Question: PLEASE ANSWER ALL QUESTIONS! 1.) When using the product cost concept of applying the cost-plus approach to product pricing, what is included in the markup?

PLEASE ANSWER ALL QUESTIONS!

1.) When using the product cost concept of applying the cost-plus approach to product pricing, what is included in the markup?

a. total costs plus desired profit

b. desired profit

c. total fixed manufacturing costs, total fixed selling and administrative expenses, and desired profit

d. total selling and administrative expenses plus desired profit

9.) Match each of the definitions that follow with the term it defines:

Engineering change order A document that initiates a product or process change
Total cost concept Includes manufacturing costs plus selling and administrative expenses
Variable cost concept Changing tooling when preparing for a new product
Normal selling price Target selling price to be achieved in the long term
Setup Variable manufacturing costs plus variable selling and administrative costs are included in cost per unit

13.) Ptarmigan Company produces two products. Product A has a contribution margin of $217.20 and requires 12 machine hours. Product B has a contribution margin of $129.50 and requires 7 machine hours. Determine the most profitable product assuming the machine hours are the constraint. If required, round your answers to two decimal places.

Contribution margin per machine hour:

a.) Product A: $____

b.) Product B: $____

c.) Product ____ (A/B) is the most profitable.

14.) Match the definitions that follow with the term it defines:

Demand-based concept Constraint
Competition-based concept Combines market-based pricing with a cost-reduction emphasis
Product cost concept Only includes the costs of manufacturing in product cost per unit
Target costing Sets the price according to competitors
Production bottleneck Sets the price according to demand

19.) Carmen Co. can further process Product J to produce Product D. Product J is currently selling for $22.30 per pound and costs $15.25 per pound to produce. Product D would sell for $41.20 per pound and would require an additional cost of $8.20 per pound to produce.

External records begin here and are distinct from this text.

-- ==== Sys2Proof/Syntax.lean ====
section
/-! DEFINITION. The commands of the block: one constructor per row of the table of operations and events, with the
row's operands. Operand conventions: `fn` is a requester (0 PF0, 1 PF1, 1 + k VF k, 66 the SIDEBAND transport, 67 the
steward's firmware); `tag` names the request in its answer; `t` is a transport (0 PF1 or DOE, 1 SIDEBAND or MCTP);
`core` is a logical core, `vault` a physical vault, `q` an order queue; `noise` is the error pattern of a read, XORed
into the stored codeword (R315); `m` is a fabric message (R357). An order command names only the core: the clerk's own
arbitration names the queue (R131). -/

namespace Sys2Proof
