-- ==== Sys2Proof/Machine/Frame.lean ====
section
/-! DEFINITION. Mioquin frames (R353, R354), messages in bytes (R357), routing (R358, R359, R361) and the sending of a
message on a port with its credits and replay buffer (R355, R356). -/

namespace Sys2Proof.Machine

/-- The FEC of frames (R354). -/
def rsFec : RsCode := ⟨⟨10, 0x409⟩, 512, 16⟩

/-- CRC-32 as R343 defines it. -/
def crc32 (bs : List Byte) : Nat :=
  let r := crcBits 32 0x04C11DB7 0xFFFFFFFF (bitsLsb bs)
  -- the register is reflected and inverted at the end
  (BitVec.ofNat 32 r).reverse.toNat ^^^ 0xFFFFFFFF

/-- Symbol s of a little-endian bit string in symbols of 10 bits. -/
def sym10 (v s : Nat) : Nat := (v >>> (10 * s)) % 1024

/-- The number whose symbols of 10 bits these are, lowest first. -/
def symsNat (l : List Nat) : Nat := l.foldr (fun x v => x + 1024 * v) 0

/-- The 640 bytes of a frame, as a number, from its first 616 bytes (R353, R354). -/
def frameSeal (body : List Byte) : Nat :=
  let b := body ++ leBytes 4 (crc32 body)
  let v := leNat b
  let par := rsCheck rsFec ((List.range 496).map (sym10 v))
  v + symsNat par <<< 4960

/-- The positions, from i on, at which two lists differ. -/
def symDiffs (i : Nat) (a b : List Nat) : List Nat :=
  match a, b with
  | x :: a, y :: b => if x = y then symDiffs (i + 1) a b else i :: symDiffs (i + 1) a b
  | _, _ => []

/-- What a receiver makes of a frame: its first 616 bytes and the positions of the corrected symbols, or nothing (R354). -/
def frameOpen (f : BitVec 5120) : Option (List Byte × List Nat) :=
  let v := f.toNat
  let word := ((List.range 16).map (fun j => sym10 v (496 + j))) ++ ((List.range 496).map (sym10 v))
  match rsDecode rsFec word with
  | none => none
  | some (w, _) =>
    let d := symsNat (w.drop 16)
    let bs := leBytes 620 d
    if leNat (bs.drop 616) = crc32 (bs.take 616) then
      some (bs.take 616, symDiffs 0 w word)
    else none

/-- Bytes of a message (R357). -/
def msgBytes (m : FMsg) : List Byte :=
  let n := ceilDiv m.data.length 8
  leBytes 4 (m.ty % 256 + (n % 128) <<< 8 + (m.dstDev % 64) <<< 15 + (m.srcDev % 64) <<< 21)
    ++ leBytes 4 (m.dstGuild % 4096 + (m.srcGuild % 4096) <<< 12 + b2n m.snap <<< 24)
    ++ leBytes 8 m.info ++ m.data ++ List.replicate (8 * n - m.data.length) 0

/-- The messages of a message area, at most k of them (R357). -/
def areaMsgs (k : Nat) (bs : List Byte) : List FMsg :=
  match k with
  | 0 => []
  | k + 1 =>
    let w0 := leNat (bs.take 4)
    let w1 := leNat ((bs.drop 4).take 4)
    if bs.length < 16 ∨ bits w0 7 0 = 0 then []
    else
      let n := 8 * bits w0 14 8
      { ty := bits w0 7 0, dstDev := bits w0 20 15, srcDev := bits w0 26 21, dstGuild := bits w1 11 0,
        srcGuild := bits w1 23 12, snap := bit w1 24, info := leNat ((bs.drop 8).take 8),
        data := (bs.drop 16).take n } :: areaMsgs k (bs.drop (16 + n))

/-- The virtual channel that the type of a message decides (R357, R362): REQ 0, RSP 1, CTL 2, MKT 3. An ACK that leaves the
guild is a market ACK. -/
def msgVc (m : FMsg) : Nat :=
  match m.ty with
  | 0x01 => 0
  | 0x02 => 0
  | 0x03 => 1
  | 0x04 => if m.dstGuild = m.srcGuild then 1 else 3
  | 0x0D => 3
  | 0x0F => 0
  | _ => 2

/-! ### Routing -/

def State.portUp (s : State) (n : Nat) : Bool := (s.fport n).st = .up || (s.fport n).st = .upHalf

/-- Coordinate i (0 X, 1 Y, 2 Z) of a device (R358). -/
def torusAt (d i : Nat) : Nat := (d / 4 ^ i) % 4

/-- The first dimension in which two devices differ. -/
def torusDim (a b : Nat) : Option Nat := [0, 1, 2].find? (fun i => torusAt a i != torusAt b i)

/-- The port of the shorter way around a ring, the positive one when both take 2 hops (R358). -/
def torusPort (a b i : Nat) : Nat := if (torusAt b i + 4 - torusAt a i) % 4 ≤ 2 then 2 * i else 2 * i + 1

/-- The other port of a dimension. -/
def otherPort (p : Nat) : Nat := if p % 2 = 0 then p + 1 else p - 1

/-- The port on which a message for a device of the guild leaves (R358, R359): the route table's, or that of dimension
order; the other way around the ring while the port is DOWN; nothing while both are. -/
def State.portFor (s : State) (dst : Nat) : Option Nat :=
  let own := s.fab.device
  let goal := match smFind s.fab.routes dst with | some (_, some via) => if via = own then dst else via | _ => dst
  let first : Option Nat :=
    match smFind s.fab.routes dst with
    | some (some p, _) => some p
    | some (none, none) => none
    | _ => (torusDim own goal).map (torusPort own goal)
  match first with
  | none => none
  | some p => if s.portUp p then some p else if s.portUp (otherPort p) then some (otherPort p) else none

/-- Whether the link out of a port crosses the dateline of its ring, between coordinates 3 and 0 (R358). -/
def crossesDateline (dev p : Nat) : Bool :=
  if p % 2 = 0 then torusAt dev (p / 2) = 3 else torusAt dev (p / 2) = 0

/-- The next guild on the market tree from guild `own` toward guild g (R361). -/
def marketNext (own : Nat) (k g : Nat) : Nat :=
  match k with
  | 0 => (own - 1) / 64
  | k + 1 => if g = 0 then (own - 1) / 64 else if (g - 1) / 64 = own then g else marketNext own k ((g - 1) / 64)

/-- The tree link toward a guild: device and port of the first link of the pair that is up (R361). A link that another
device holds is up unless its link state says otherwise. -/
def State.marketLink (s : State) (g : Nat) : Option (Nat × Nat) :=
  let next := marketNext s.fab.guild 3 g
  (s.fab.marketLinks.find? (fun l => l.1 = next &&
    (if l.2.1 = s.fab.device then s.portUp l.2.2
     else match smFind s.fab.links l.2.1 with | some (up, _) => bit up l.2.2 | none => true))).map (·.2)

/-- The port on which a message leaves this device. -/
def State.msgPort (s : State) (m : FMsg) : Option Nat :=
  if m.dstGuild = s.fab.guild then s.portFor m.dstDev
  else match s.marketLink m.dstGuild with
    | some (d, p) => if d = s.fab.device then some p else s.portFor d
    | none => none

/-- A message is for this device. -/
def State.isMine (s : State) (m : FMsg) : Bool := m.dstGuild = s.fab.guild && m.dstDev = s.fab.device

/-! ### Sending -/

/-- Credits for up to eight VC lanes as two header words (R354). -/
def creditWords (l : List Nat) : Nat := (l.mapIdx (fun i n => min 255 n <<< (8 * i))).foldl (· + ·) 0

/-- The 16 header bytes of a frame (R354). -/
def State.linkHeader (s : State) (port seq vc lane : Nat) (idle replay : Bool) : List Byte :=
  let p := s.fport port
  leBytes 4 (seq % 4096 + b2n idle <<< 12 + b2n replay <<< 13 + ((p.rxSeq + 4095) % 4096) <<< 14 + 1 <<< 26
      + b2n p.nakDue <<< 27 + (vc % 4) <<< 28 + (lane % 2) <<< 30)
    ++ leBytes 8 (creditWords p.owed)
    ++ leBytes 4 (s.fab.device % 64 + (port % 8) <<< 6 + (s.fab.guild % 4096) <<< 9)

/-- One frame with one message leaves a port: it takes the next sequence number, spends a credit of its VC lane, enters
the replay buffer and carries the credits owed (R355, R356). -/
def State.transmit (s : State) (port vc lane : Nat) (m : FMsg) : State :=
  let p := s.fport port
  let k := vc + 4 * lane
  let area := msgBytes m
  let body := s.linkHeader port p.txSeq vc lane false false ++ area ++ List.replicate (600 - area.length) 0
  let f : FFrame := ⟨p.txSeq, k, frameSeal body⟩
  let s1 := s.modFport port (fun p => { p with
    txSeq := (p.txSeq + 1) % 4096
    credits := p.credits.set k (p.credits.getD k 0 - 1)
    owed := List.replicate 8 0
    nakDue := false
    replay := (p.replay ++ [f]).drop (p.replay.length + 1 - 1024) })
  (s1.bump pgFabp port 0 rFabpTx 1).emit (.frame port f)

/-- A message is sent on its way on a virtual channel: on its port if that has a credit of the message's lane, else it waits
(R355, R359). `inPort` and `inHigh` say where a message in transit came from (R358). -/
def State.forwardMsg (s : State) (m : FMsg) (vc : Nat) (inPort : Option Nat) (inHigh : Bool) : State :=
  let waits : State := { s with fab := { s.fab with waiting := s.fab.waiting ++ [(m, vc, inPort, inHigh)] } }
  match s.msgPort m with
  | none => waits
  | some p =>
    let same := match inPort with | some q => decide (q / 2 = p / 2) | none => false
    let lane := b2n ((decide (p < 6) && crossesDateline s.fab.device p) || (same && inHigh))
    if (s.fport p).credits.getD (vc + 4 * lane) 0 = 0 then waits else s.transmit p vc lane m

/-- This device sends a message on a virtual channel: it carries this device's numbers and the snap tag in force (R357,
R372). -/
def State.sendOn (s : State) (vc : Nat) (m : FMsg) : State :=
  let m' := { m with srcDev := s.fab.device, srcGuild := s.fab.guild, snap := s.fab.snapTag }
  (s.emit (.fab m')).forwardMsg m' vc none false

/-- This device sends a message on the virtual channel that its type decides. -/
def State.sendMsg (s : State) (m : FMsg) : State := s.sendOn (msgVc { m with srcGuild := s.fab.guild }) m

/-- A message to every other member of the guild. -/
def State.flood (s : State) (ty info : Nat) (data : List Byte) : State :=
  (s.fab.members.filter (fun e => e.1 != s.fab.device)).foldl (fun s e =>
    s.sendMsg ⟨ty, e.1, 0, s.fab.guild, 0, false, info, data⟩) s

/-- Messages that wait are tried again, oldest first. -/
def State.retryWaiting (s : State) : State :=
  let l := s.fab.waiting
  l.foldl (fun s w => s.forwardMsg w.1 w.2.1 w.2.2.1 w.2.2.2) { s with fab := { s.fab with waiting := [] } }

end Sys2Proof.Machine
end

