/-- A loom reserves its slot, or two, and begins an output tile, or a K-segment under SEG_OUT: within its quota, from the slots
of the 16 that are FREE (R79, R80, R82). -/
def execLoomTileStart (core loom : Nat) (s : State) : Host.Outcome State Fault Refusal :=
  .next (reachOrder.take s (
    match s.loomCur core loom with
    | none => s
    | some o =>
      let n := o.rows.getD 0
      let k := if n > 32 then 2 else 1
      let held := ((s.core core).shelf.getD loom []).length
      let used := ((s.core core).shelf.map List.length).foldl (· + ·) 0
      if o.rows.isNone || o.begun || (s.loom core loom).ords.any (·.pause) || decide (held + k > s.loomQuota core loom)
          || decide (used + k > 16) then s
      else
        let slot (b : Nat) : Slot := ⟨false, false, o.flight, o.tile, 32 * b, min 32 (n - 32 * b), []⟩
        let s1 := s.modShelf core loom (fun q => q ++ (List.range k).map slot)
        let s2 := s1.modLoomOrd core loom o.flight (fun x => { x with begun := true })
        s2.loomAdvance core loom (s2.loomFuel core loom)))

/-- The pause after an output tile of more than 32 rows ends, once the tile's slots are FULL (R74). -/
def execBoundaryPauseEnd (core loom : Nat) (s : State) : Host.Outcome State Fault Refusal :=
  .next (reachCore.take s (
    if ((s.core core).shelf.getD loom []).any (fun x => x.issued && !x.full) then s
    else s.modLoom core loom (fun m => { m with ords := m.ords.map (fun o => { o with pause := false }) })))

/-- The oldest slot whose rows have all issued becomes FULL (R81). The order whose last slot this is has every effect
done (R145). -/
def execShelfSlotFull (core loom : Nat) (s : State) : Host.Outcome State Fault Refusal :=
  .next (reachCore.take s (
    let q := (s.core core).shelf.getD loom []
    match q.findIdx? (fun x => x.issued && !x.full) with
    | none => s
    | some i =>
      let fl := (q.getD i ⟨false, false, 0, 0, 0, 0, []⟩).flight
      let s1 := s.modShelf core loom (fun q => q.mapIdx (fun j x => if j = i then { x with full := true } else x))
      let q1 := (s1.core core).shelf.getD loom []
      let issued := (s1.loom core loom).ords.any (fun o => o.flight = fl && decide (o.tile ≥ (s1.loomF core fl).nTiles))
      if issued && !q1.any (fun x => x.flight = fl && !x.full) then
        (s1.modLoom core loom (fun m => { m with ords := m.ords.filter (fun o => o.flight != fl) })).finish core fl stOk
      else s1))
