-- ==== Sys2Proof/Machine/Bank.lean ====
section
/-! DEFINITION. Bank units and bank-compute mode (R203 to R225): bank programs and their clamps, items, instructions,
steps, the re-seal, en passant intervals, and errors. -/

namespace Sys2Proof.Machine

/-! ### Instructions (R204, R206) -/

def bOp (i : Nat) : Nat := if bits i 4 0 > 9 then 0 else bits i 4 0
def bFirst (i : Nat) : Nat := bits i 10 5
def bAcc (i : Nat) : Nat := bits i 19 17
def bSrc (i : Nat) : Nat := bits i 22 20
def bDst (i : Nat) : Nat := if bits i 25 23 = 7 then 6 else bits i 25 23
def bRel (i : Nat) : Bool := bit i 26
def bImm (i : Nat) : Nat := bits i 63 32
/-- Lane width in bits; DOT and DOTMAX take INT8 in place of the wider ones. -/
def bWidth (i : Nat) : Nat :=
  let w := 4 * 2 ^ bits i 28 27
  if (bOp i = 5 || bOp i = 6) && w > 8 then 8 else w
/-- key_chunks of DOTMAX. -/
def bKey (i : Nat) : Nat := clampNat 1 64 (bImm i)
/-- Chunks processed; a DOTMAX takes a multiple of its key (R206). -/
def bCount (i : Nat) : Nat :=
  let n := if bits i 16 11 = 0 then 64 else bits i 16 11
  if bOp i = 6 then max (bKey i) (n / bKey i * bKey i) else n

/-- Cycles of an instruction (R207). -/
def bCycles (i : Nat) : Nat :=
  match bOp i with
  | 0 => 0
  | 8 => 1
  | 9 => 1
  | _ => bCount i

/-- Whether an instruction writes ROW. -/
def bWrites (i : Nat) : Bool := bOp i = 7 || ((bOp i = 1 || bOp i = 2 || bOp i = 3 || bOp i = 4) && bDst i = 0)

/-- Whether an instruction emits. -/
def bEmits (i : Nat) : Bool := bOp i = 8 || ((bOp i = 1 || bOp i = 2 || bOp i = 3 || bOp i = 4) && bDst i = 1)

/-- Clamps of one instruction. -/
def bClamps (i : Nat) : Nat :=
  let op := bOp i
  let lanes := op = 1 || op = 2 || op = 3 || op = 4
  b2n (bits i 4 0 > 9) + b2n (lanes && bits i 25 23 = 7) + b2n ((op = 5 || op = 6) && bits i 28 27 ≥ 2)
    + (if op = 6 then b2n (bImm i = 0 || bImm i > 64)
        + b2n (bCount i != (if bits i 16 11 = 0 then 64 else bits i 16 11)) else 0)

/-- The longest prefix whose cycles are 512 or fewer (R207). -/
def cutProgram (is : List Nat) (s : Nat) : List Nat :=
  match is with
  | [] => []
  | i :: r => if s + bCycles i ≤ 512 then i :: cutProgram r (s + bCycles i) else []

/-! ### Programs (R207 to R210) -/

/-- The emit address of a BANK_PROGRAM in a space that it accepts. -/
def emitAddr (o : Nat) : Nat × Nat :=
  let a := ordW64 o 13
  if spaceOf a = 0 || spaceOf a = 2 then (a, 0) else (inSpace 0 21 a, 1)

/-- The core and offset that a STOCK or STOCK_CORE address names. -/
def stockOf (core a : Nat) : Nat × Nat := if spaceOf a = 2 then (bits a 37 30, bits a 20 0) else (core, bits a 20 0)
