/-- A RECIPE order starts: its recipe, tables and scalars are read; fields are clamped. An output address that names a
core outside the partition refuses it. -/
def State.recipeStart (s : State) (c : Nat) (st : Start) : State :=
  let o := st.ord
  let (kinds, k1) := inKinds o
  let (dests, k2) := outDests o kinds
  let ok := match s.partOfCore c with
    | some p => (List.range 2).all (fun n => dests.getD n 0 = 0 || dests.getD n 0 = 4
        || s.inWindows p (locOf c (outAddr o n (dests.getD n 0)).1) 1)
    | none => false
  if !ok then s.refuseOrder c st stQuota
  else
    let (s1, id) := s.startOrder c st
    let ra := ordF o 4 20 0 / 256 * 256
    let (s2, m0) := s1.stockRanges c id [(ra, 224)]
    let rb (i n : Nat) : Nat := leNat (memBytesWrap 2097152 m0 (ra + i) n)
    let nu0 := rb 0 4 % 32
    let nu := clampNat 1 24 nu0
    let (us, cut) := cutRecipe ((List.range nu).map (fun i => rb (32 + 8 * i) 8)) 0 0
    let sr := s.srEnable c
    let lut := us.any (fun u => uStation u = 6)
    let ta (i : Nat) : Nat := bits (rb (4 + 4 * i) 4) 20 0
    let (s3, m1) := if lut then s2.stockRanges c id [(ta 0, 1024), (ta 1, 1024)] else (s2, m0)
    let tab (i : Nat) : List Word :=
      if lut then (List.range 256).map (fun k => BitVec.ofNat 32 (leNat (memBytesWrap 2097152 m1 (ta i + 4 * k) 4))) else []
    let w (i : Nat) : Word := BitVec.ofNat 32 (rb i 4)
    let scal := (List.range 64).map (fun k => s3.sreg c k)
    let expand := us.any (fun u => uStation u = 8 && uCode u != 0)
    let shelf := kinds.contains 2
    let m := (s3.sreg c (ordF o 11 21 16)).toNat % 4294967296
    let t0 := tallyOp0 o
    let tOp := if t0 > 9 then 0 else t0
    let r0 : RecipeRun :=
      { flight := id, uops := us, carryEn := bit (rb 0 4) 5, t0 := tab 0, t1 := tab 1, lo0 := w 16, sc0 := w 20, lo1 := w 24,
        sc1 := w 28, scal := scal, mexp := m, kinds := kinds, dests := dests, tOp := tOp,
        tapSt := clampNat 1 9 (ordF o 18 7 4), draws := false, next := 0, unit := 0,
        unitLen := if shelf then 0 else if expand then m else recN o, units := if shelf then recTiles o else 1, unitOn := false,
        unitRows := 0, lanes := [], pc := 0, parked := [], unparked := false, kept := 0, out0 := [], out1 := [],
        tapped := false, tapEnd := 0, missed := false }
    let draws := r0.usesDraws o sr 0 24
    let usesRow := shelf || tOp != 0 || draws || kinds.contains 3 || kinds.contains 4
      || us.any (fun u => uStation u = 1 && decide (uCode u ≥ 6))
      || (List.range 2).any (fun n => dests.getD n 0 != 0 && fmtIsBlock (outFmt o n dests))
    let usesN := !shelf || expand
    let kN := (List.range 2).map (fun n => (outAddr o n (dests.getD n 0)).2)
    let clamps := k1 + k2 + kN.foldl (· + ·) 0 + b2n (nu != nu0) + b2n cut + (us.map (uClamps sr)).foldl (· + ·) 0
      + b2n (usesN && ordF o 5 24 0 != recN o) + b2n (usesRow && ordF o 6 24 0 != recRow o)
      + b2n (shelf && ordF o 11 12 0 != recTiles o)
      + b2n (draws && bit (ordW o 24) 4 && ordF o 27 31 14 != 0)
    let s4 := (s3.orderClamps c id pgElem c clamps).orderClamps c id pgTally c (tallyClamps true o)
    -- a unit without elements has nothing to issue
    let r := { r0 with draws := draws, unit := if !shelf && r0.unitLen = 0 then 1 else 0 }
    let first := (s4.core c).eng.runs.isEmpty
    let s5 := s4.modCore c (fun x => { x with eng := { x.eng with runs := x.eng.runs ++ [r] } })
    if first then s5.engineBegin c else s5

def execRecipe (core : Nat) (s : State) : Host.Outcome State Fault Refusal :=
  .next (reachOrder.take s (s.runOrder core (fun st => st.op = 0x18) (fun s st => s.recipeStart core st)))

/-! ### The tally's taps (R112, R121) -/

/-- The head recipe holds the tally, or needs none; it takes a free tally. -/
def State.tapAcquire (s : State) (c : Nat) (r : RecipeRun) : State :=
  if r.tOp = 0 || !(s.core c).tally.isEmpty then s
  else
    let t : TallyRun :=
      { flight := r.flight, isOrder := false, op := r.tOp, s0 := (r.scal.getD 0 0).truncate 32, next := 0, inbox := [],
        rows := [], last := [], written := 0, h := [], closed := false, total := 0, lost := false, outsDone := false }
    s.modCore c (fun x => { x with tally := [t] })

def State.tapHeld (s : State) (c : Nat) (r : RecipeRun) : Bool :=
  r.tOp = 0 || (match (s.core c).tally.head? with | some t => t.flight = r.flight && !t.isOrder | none => false)

def State.modTally (s : State) (c : Nat) (f : TallyRun → TallyRun) : State :=
  s.modCore c (fun x => { x with tally := match x.tally with | [] => [] | t :: r => f t :: r })

/-- The head reduction ends when its results, and a RECIPE's outputs, are written: its order is done (R120, R143). -/
def State.tallyEnd (s : State) (c : Nat) : State :=
  match (s.core c).tally with
  | [] => s
  | t :: rest =>
    let rows := ceilDiv t.total (recRow (s.ordOf c t.flight))
    if t.closed && t.inbox.isEmpty && (t.isOrder || t.outsDone) && (t.lost || decide (t.written ≥ rows)) then
      ((s.modCore c (fun x => { x with tally := rest })).bump pgTally c 0 rTallyOps 1).finish c t.flight stOk
    else s

/-! ### Outputs (R103, R109, R536) -/

/-- One field of a packed output that is not block-scaled (R45, R103). -/
def State.putElem (s : State) (loc : Loc) (fmt idx x : Nat) : State :=
  let w := fmtWidth fmt
  if w ≥ 8 then s.writeLoc (loc.plus (idx * w / 8)) (leBytes (w / 8) x)
  else
    let at_ := loc.plus (idx * w / 8)
    let (s1, old, _) := s.readOrFree at_ 1
    s1.writeLoc at_ (leBytes 1 (setBits (leNat old) (idx * w % 8 + w - 1) (idx * w % 8) x))

/-- A value in place in the slot that unit `unit` consumes from IN0's queue: every position of its valid rows and
outputs 0 to 31 that the logical index names (R109). -/
def State.putShelf (s : State) (c o unit idx : Nat) (v : Word) : State :=
  let q := inQueue o 0
  match ((s.core c).shelf.getD q [])[unit]? with
  | none => s.bump pgElem c 0 rElemIndexDrop 1
  | some sl =>
    let base := recCol o + 32 * sl.tile
    let ks := (List.range sl.valid).flatMap (fun r =>
      let a := (sl.rowBase + r) * recRow o + base
      if a ≤ idx ∧ idx < a + 32 then [32 * r + (idx - a)] else [])
    if ks.isEmpty then s.bump pgElem c 0 rElemIndexDrop 1
    else s.modShelf c q (fun l => l.mapIdx (fun i x =>
      if i = unit then { x with data := ks.foldl (fun d k => smSet 0 d k v) x.data } else x))

/-- Rows of blocks in ascending order: the (row, block) pairs that a list of indices touches. -/
def blocksOf (rl : Nat) (l : List Nat) : List (Nat × Nat) := (l.map (fun q => (q / rl, q % rl / 32))).eraseDups

/-- The last value that was routed to an index. -/
def lastAt (l : List (Nat × Word × Enc)) (q : Nat) : Option (Word × Enc) := ((l.filter (fun e => e.1 = q)).getLast?).map (·.2)

/-- The blocks of a block-scaled output are written (R102, R103, R536): a block that one station 9 micro-op formed whole
keeps its encoding; any other is quantised from its 32 values, positions that were not written keeping the values of the
prior encoding. -/
def State.putBlocks (s : State) (c id o : Nat) (loc : Loc) (fmt : Nat) (l : List (Nat × Word × Enc)) : State :=
  let rl := recRow o
  let bb := fmtBlockBytes fmt
  (blocksOf rl (l.map (·.1))).foldl (fun s rb =>
    let (row, b) := rb
    let n := min 32 (rl - 32 * b)
    let vals := (List.range n).map (fun i => lastAt l (row * rl + 32 * b + i))
    let at_ := loc.plus ((row * ceilDiv rl 32 + b) * bb)
    let encs := vals.filterMap (fun v => match v with | some (_, .block e) => some e | _ => none)
    let scale := (encs.getD 0 ⟨0, 0, 0⟩).scale
    if encs.length = n && encs.all (fun e => e.scale = scale) then s.writeLoc at_ (blockBytes fmt encs)
    else
      let partly := vals.any Option.isNone
      let (s1, old, good) := if partly then s.readOrFree at_ bb else (s, [], true)
      let s2 := if good then s1 else s1.flightLost c id
      let prior (i : Nat) : FpVal := rawVal fmt (tensorElem fmt (fun k => old.getD k 0) i)
      let vs := vals.mapIdx (fun i v => match v with | some (w, _) => f32Val w | none => prior i)
      s2.writeLoc at_ (blockBytes fmt (quantBlock fmt (vs ++ List.replicate (32 - n) (.fin false 0 0)) []))) s

/-- Where output n of a recipe goes. -/
def RecipeRun.outLoc (r : RecipeRun) (c o n : Nat) : Loc := locOf c (outAddr o n (r.dests.getD n 0)).1

/-- Both outputs' places can be written now (R160, R187). -/
def State.outsReady (s : State) (c o : Nat) (r : RecipeRun) : Bool :=
  (List.range 2).all (fun n => r.dests.getD n 0 != 2 || s.placeReady (r.outLoc c o n) 1 false)

/-! ### The way through the chain -/

/-- The carry registers keep v6 and v7 of each lane (R125). -/
def State.keepCarry (s : State) (c : Nat) (ls : List ElemLane) : State :=
  s.modCore c (fun x => { x with eng := ls.foldl (fun e l =>
    { e with carry6 := smSet 0 e.carry6 l.lane (l.v.getD 6 0), carry7 := smSet 0 e.carry7 l.lane (l.v.getD 7 0) }) x.eng })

What is the differential cost of producing Product D?

a. $4.92 per pound

b. $9.84 per pound

c. $6.56 per pound

d. $8.20 per pound

21.) Diamond Boot Factory normally sells their specialty boots for $30 a pair. An offer to buy 65 boots for $22 per pair was made by an organization hosting a national event in Norfolk. The variable cost per boot is $11 and special stitching will add another $1 per pair to the cost. Determine the differential income or loss per pair of boots from selling to the organization. Enter the amount as a positive number.

a. Differential ____ (income/loss) per pair of boots from accepting the special order is $____.

24.) Match each of the definitions that follow with the term it defines:

Opportunity cost Possible result of using an inappropriate overhead allocation method
Sunk cost Revenue forgone from an alternative use of an asset
Theory of constraints Strategy that focuses on reducing bottlenecks
Differential analysis Not relevant to future decisions
Product cost distortion Evaluation of how income will change based on an alternative course of action

25.) The Mallory Company produces and sells Product X at a total cost of $35 per unit, of which $28 is product cost and $7 is selling and administrative expenses. In addition, the total cost of $35 is made up of $24 variable cost and $11 fixed cost. The desired profit is $8 per unit. Determine the markup percentage on product cost. Round your answer to one decimal place.